Candelaria Ríos Indacochea | EDUCACCIÓN
Cuando le preguntan a Juana por qué prefirió recibir una lancha en compensación a la violación de su hija, en vez de denunciar ante la UGEL al docente agresor, ella responde que allí no hacen caso, que se cubren entre ellos, sería perder tiempo, dinero en viajes para exponerse a maltratos y al final igual va a seguir enseñando en otro lado.
Tomasa como directora de escuela andina rural de frontera, sí hizo la denuncia ante la UGEL cuando supo que uno de sus docentes acosaba a las estudiantes de secundaria. Hacerlo, casi le cuesta la vida, pues el denunciado intentó arrojarla de un puente. La salvó un exalumno que la providencia hizo que pasara por ahí.
A pesar de sus diversos intentos, Carla no logró ser escuchada sobre el acoso verbal y bromas en doble sentido que le hacía su jefe inmediato en aquella oficina del Minedu. Renunció, decepcionada del sector.
Juana, Tomasa y Carla son mujeres reales que sufren y enfrentan en silencio diversas formas de violencia de género en el sector educación. Sus nombres han sido alterados, pero sus historias se repiten una y otra vez, formando un engranaje que sostiene la cultura de la violación y las desigualdades de género.
La cultura de la violación es un término usado para describir sociedades que, como la nuestra, normalizan la violencia sexual, ignorándola, minimizándola, o incluso fomentando actitudes misóginas. Este fenómeno incluye, por ejemplo, lenguaje sexista, cosificación de la mujer, subvalorar el testimonio de la mujer, piropos o acoso callejero, bromas de connotación sexual, manoseo, acoso sexual, consumo de pornografía o “pasar el pack” en un chat. Por otro lado, se naturaliza el comportamiento violento del hombre, e incluso se pone en duda la masculinidad y heterosexualidad del hombre que no es cómplice o que denuncia estas violencias.
Sostener la cultura de la violación incita la conducta violenta de los hombres, incrementando la probabilidad de que más mujeres, niñas, niños y adolescentes sufran alguna forma de violencia sexual. Además, se genera un clima de impunidad para los agresores, que alimenta un círculo vicioso que crece en espiral cualitativa y cuantitativamente, afectando a la sociedad en su conjunto.
La escuela es parte de la sociedad, una parte que la reproduce, pero que también tiene la potencialidad de cambiarla, formando en ciudadanía para la igualdad de género.
Desde hace varios años, el Ministerio de Educación, la sociedad civil organizada, una gran masa de docentes y personal directivo, sindicatos docentes, madres y padres de familia, como las y los estudiantes vienen librando una batalla sostenida de abajo – arriba y de arriba – abajo, para liberar a las escuelas de toda violencia basada en género, en especial la perpetrada por personal que trabaja en las instituciones educativas.
Esta batalla se libra de abajo hacia arriba porque es en las instancias de gestión descentralizada, e incluso en otras instancias de administración de justicia penal y administrativa donde la naturalización de la violencia, la culpabilización a la víctima, y las masculinidades tóxicas encuentran un cajón de resonancia que se traduce en impunidad para los agresores y revictimización a las víctimas y a sus entornos.
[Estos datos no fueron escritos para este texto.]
-- ==== Sys2Proof/Machine/State.lean ====
section
/-!
DEFINITION. The state of the OLF-9610-L640: everything the spec gives the device, as plain data, and the state right after reset.
Each field's docstring says its width, the rule of spec/ that names it and its reset value.
-/
namespace Sys2Proof.Machine

/-- Byte memory as (address, byte) pairs, addresses strictly rising, no listed byte equal to what an unlisted address reads as. -/
abbrev Mem := List Host.Cell

/-- A sparse table by number, in the same canonical form. -/
abbrev Sparse (α : Type) := List (Nat × α)

/-- A value for each half. -/
structure Halves (α : Type) where
  w : α
  e : α
  deriving DecidableEq, Repr

/-- The value of one half. -/
def Halves.get {α : Type} (x : Halves α) : Half → α
  | .west => x.w
  | .east => x.e

/-- Replaces the value of one half. -/
def Halves.set {α : Type} (x : Halves α) (h : Half) (v : α) : Halves α :=
  match h with
  | .west => ⟨v, x.e⟩
  | .east => ⟨x.w, v⟩

/-- A class E record as it is made, before RSEQ and stamp (14 R365). -/
structure Notice where
  type : Nat
  severity : Nat
  hank : Bool
  source : Nat
  sourceSeq : Nat
  payload : Bytes
  deriving DecidableEq, Repr

/-- A stored record with its header fields (14 R365, R376). -/
structure Record where
  note : Notice
  mirrored : Bool
  rseq : Nat
  stamp : BitVec 64
  boot : BitVec 32
  deriving DecidableEq, Repr

/-- Rails, pins and the phase of the device (13 R344 to R347, 16 R396 to R401). -/
inductive Phase where
  /-- PERST# asserted, or start-up not yet run. -/
  | reset
  /-- start-up has ended; START_STATE tells how (13 R353). -/
  | ready
  /-- halted by a sag save (11 R313). -/
  | haltedSag
  /-- halted by a fatal stop (13 R358). -/
  | haltedFatal
  deriving DecidableEq, Repr

structure Board where
  /-- the phase of the device; 13 R344 to R347; reset: PERST# asserted. -/
  phase : Phase
  /-- PERST#, true when asserted, 1 bit; 16 R396; reset true. -/
  perst : Bool
  /-- power was lost since the last start, 1 bit: the next start is cold; 13 R344; reset true. -/
  coldNext : Bool
  /-- sag detection is off until PERST# is deasserted, 1 bit: a save was taken while PERST# was asserted; 13 R346; reset false. -/
  sagOff : Bool
  /-- ALERT#, true when asserted by a save, 1 bit; 11 R304; reset false. -/
  alertSave : Bool
  /-- THERMTRIP#, true when asserted, latched until VDD_IO is removed, 1 bit; 16 R407; reset false. -/
  thermtrip : Bool
  /-- LPDDR5X packages in self-refresh, 1 bit; 08 R229; reset false. -/
  selfRefresh : Bool
  /-- EXTEST, CLAMP or HIGHZ was used while PERST# was deasserted, 1 bit; 16 R405; reset false. -/
  tapMisused : Bool
  /-- the instruction in the test access port; 16 R405; reset IDCODE (PRESUMED, log 29: IEEE 1149.1). -/
  tap : Tap
  /-- boundary-scan drives the pins, 1 bit; 16 R405; reset false. -/
  tapDrives : Bool
  /-- the boundary-scan register, one cell for each of the 29 signals beside the PCIe pairs; 16 R405, R409; reset 0 (DESIGN CHOICE, log 3). -/
  boundary : BitVec 29
  /-- the output latches of the boundary-scan cells, which SAMPLE/PRELOAD and EXTEST load and EXTEST and CLAMP drive; 16 R405; reset 0 (DESIGN CHOICE, log 3). -/
  boundaryOut : BitVec 29
  /-- I3C_SA[1:0] as sampled, 2 bits; 16 R404; reset 0 (DESIGN CHOICE, log 3: sampled at every start). -/
  i3cSa : BitVec 2
  /-- the I3C dynamic address, 7 bits, none until assigned; 16 R404; reset none. -/
  i3cDynamic : Option (BitVec 7)
  /-- PCIe lanes trained, 0 before link-up; 09 R242; reset 0. -/
  linkWidth : Nat
  /-- PCIe rate code 1 to 5, 0 before link-up; 09 R242; reset 0. -/
  linkSpeed : Nat
  deriving DecidableEq, Repr

/-- One PCIe function: MSI-X of BAR4 (09 R244, R249). -/
structure Function where
  /-- MSI-X enabled, 1 bit; 09 R249; reset false (PRESUMED, log 6: the PCIe reset value). -/
  msixEnabled : Bool
  /-- message address [63:0] and data [95:64] of each table entry; 09 R249; reset 0 (PRESUMED, log 6). -/
  table : Sparse (BitVec 96)
  /-- MSI-X entries that are not masked, 2,048 bits as a list of numbers; 09 R249; reset none, every entry masked (PRESUMED, log 6). -/
  unmasked : List Nat
  /-- pending MSI-X bits, 2,048 bits as a list of numbers; 09 R249; reset none. -/
  pending : List Nat
  deriving DecidableEq, Repr

/-- The configuration space that the host's enumeration sets (09 R241, R246). -/
structure Pcie where
  /-- Max Payload Size in bytes; 09 R241; reset 128 (PRESUMED, log 6: the PCIe reset value). -/
  maxPayload : Nat
  /-- Max Read Request Size in bytes; 09 R241; reset 512 (PRESUMED, log 6). -/
  maxRead : Nat
  /-- ECRC generation is enabled, 1 bit; 09 R241; reset false. -/
  ecrcGenerate : Bool
  /-- ECRC checking is enabled, 1 bit; 09 R241; reset false. -/
  ecrcCheck : Bool
  /-- the PF is in D3hot, 1 bit; 09 R241; reset false, D0 (PRESUMED, log 6). -/
  d3hot : Bool
  /-- AER's uncorrectable error status of the PF, 32 bits; 09 R241; reset 0 (PRESUMED, log 6). -/
  aer : BitVec 32
  /-- base addresses: BAR0, BAR2 and BAR4 of the PF, BAR0 and BAR4 of the VFs, 64 bits each; 09 R246; reset 0 (PRESUMED, log 6). -/
  bars : List (BitVec 64)
  deriving DecidableEq, Repr

/-- A submission entry as read (09 R252). -/
structure Entry where
  hankAddr : Nat
  hankLen : Nat
  irqSel : Nat
  tag : BitVec 64
  deriving DecidableEq, Repr

/-- A draw record of a ledger entry (12 R326). -/
structure DrawRec where
  word : Nat
  key : Nat
  classes : Nat
  stream : Nat
  first : Nat
  last : Nat
  plies : Nat
  deriving DecidableEq, Repr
La batalla continúa de arriba hacia abajo en el marco de la Ley de reforma magisterial, Ley N° 29944 y su reglamento, que expulsa del sistema educativo a los docentes con sentencia firme por delitos contra la libertad sexual. Se ha subido la valla, y se requiere vigilancia para que no se vuelva a bajar.
Durante las semanas pasadas, la batalla llegó al último piso del Ministerio de Educación y se hizo pública. Posiblemente no es la primera vez que en alta dirección sucede una situación de acoso o de vulneración de derechos, pero podemos decidir que sea la última.
Para lograrlo, es necesario que, como ciudadanía y comunidad educativa, seamos constantes en aplicar “tolerancia cero” a cualquier forma de violencia, incluyendo el hostigamiento y acoso sexual, escuchando a las víctimas desde la empatía y no desde la revictimización o la duda, redefiniendo las masculinidades para que los hombres ya no sean agresores ni cómplices, así como sancionando socialmente, administrativamente y/o penalmente según lo amerite cada caso y nuestro rol.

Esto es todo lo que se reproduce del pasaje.